What the task requires: Copy all lines holding the word "transaction" from the entries.

[[ Listed entries open ]]

-- ==== Sys2Proof/Decode.lean ====
section
/-!
DEFINITION. Decoding of the words of the three transaction ports, from the match and mask of each row (30_encoding.md
rules R81 to R89, R91, R93), and the encoder, from the bit columns of rules R80, R85 and R89. Each port has one fixed
width (rule R92), and every word of each width decodes (rule R91): a word no row matches is its port's ILLEGAL form.
-/

namespace Sys2Proof

/-- A 32-bit transmit word (rules R81 to R84, R91). -/
def decodeTxc (w : TxcWord) : Instr :=
  if w &&& 0xFFFFFF00#32 = 0x10000000#32 then .txb (w.extractLsb' 0 8)
  else if w &&& 0xFFFF0000#32 = 0x20000000#32 then .txc (w.extractLsb' 0 16)
  else if w &&& 0xFF000000#32 = 0x30000000#32 then .txcc (w.extractLsb' 0 24)
  else .illegalTxc w

/-- A 16-bit receive word (rules R86 to R88, R91). -/
def decodeRxi (w : RxiWord) : Instr :=
  if w &&& 0xFF00#16 = 0x0000#16 then .rxs (w.extractLsb' 0 8)
  else if w &&& 0xFFFF#16 = 0x0100#16 then .rxe
  else .illegalRxi w

/-- A 36-bit control-register request (rule R89): WE = q[35], IDX = q[34:32], WDATA = q[31:0]. -/
def decodeCsr (q : CsrReq) : Instr :=
  if q &&& 0x800000000#36 = 0x000000000#36 then .csrr (q.extractLsb' 32 3) (q.extractLsb' 0 32)
  else .csrw (q.extractLsb' 32 3) (q.extractLsb' 0 32)

/-- The transaction a word on a port stands for (rule R91: total and unambiguous). -/
def decode : PortWord → Instr
  | .txc w => decodeTxc w
  | .rxi w => decodeRxi w
  | .csr q => decodeCsr q

/-- The port an instruction arrives on (rule R93's column "port"). -/
def Instr.port : Instr → InPort
  | .txb _ => .txc
  | .txc _ => .txc
  | .txcc _ => .txc
  | .illegalTxc _ => .txc
  | .rxs _ => .rxi
  | .rxe => .rxi
  | .illegalRxi _ => .rxi
  | .csrr _ _ => .csr
  | .csrw _ _ => .csr

/-- The port a word is on. -/
def PortWord.port : PortWord → InPort
  | .txc _ => .txc
  | .rxi _ => .rxi
  | .csr _ => .csr

/-- The word of an instruction, column by column: rule R80's table for the transmit words, rule R85's for the receive
words, rule R89's fields for the requests. A reserved form is the word it carries. -/
def encode : Instr → PortWord
  | .txb b => .txc (0b0001#4 ++ 0b0000#4 ++ 0x00#8 ++ 0x00#8 ++ b)
  | .txc s => .txc (0b0010#4 ++ 0b0000#4 ++ 0x00#8 ++ s)
  | .txcc c => .txc (0b0011#4 ++ 0b0000#4 ++ c)
  | .illegalTxc w => .txc w
  | .rxs v => .rxi (0x00#8 ++ v)
  | .rxe => .rxi (0x01#8 ++ 0x00#8)
  | .illegalRxi w => .rxi w
  | .csrr i d => .csr (0b0#1 ++ i ++ d)
  | .csrw i d => .csr (0b1#1 ++ i ++ d)

/-- The port word whose bits, numbered as spec/opcode_table.json numbers them, are `w`. DESIGN CHOICE (log 13): the port
is told by the width of the row, since the three ports have three widths (rule R92): 16 bits is rxi, 32 is txc, 36 (40 in
whole bytes) is csr. A number that does not fit the port's width is no word of it. -/
def tablePortWord (nbits w : Nat) : Option PortWord :=
  if nbits ≤ 16 then
    if w < 2 ^ 16 then some (.rxi (BitVec.ofNat 16 w)) else none
  else if nbits ≤ 32 then
    if w < 2 ^ 32 then some (.txc (BitVec.ofNat 32 w)) else none
  else if nbits ≤ 40 then
    if w < 2 ^ 36 then some (.csr (BitVec.ofNat 36 w)) else none
  else none

/-- The instruction the decoder reads from a word of the opcode table. -/
def decodeTableWord (nbits w : Nat) : Option Instr :=
  match tablePortWord nbits w with
  | some p => some (decode p)
  | none => none

end Sys2Proof
end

[[ Listed entries closed ]]

Solved problem:
DEFINITION. Decoding of the words of the three transaction ports, from the match and mask of each row (30_encoding.md
/-- The transaction a word on a port stands for (rule R91: total and unambiguous). -/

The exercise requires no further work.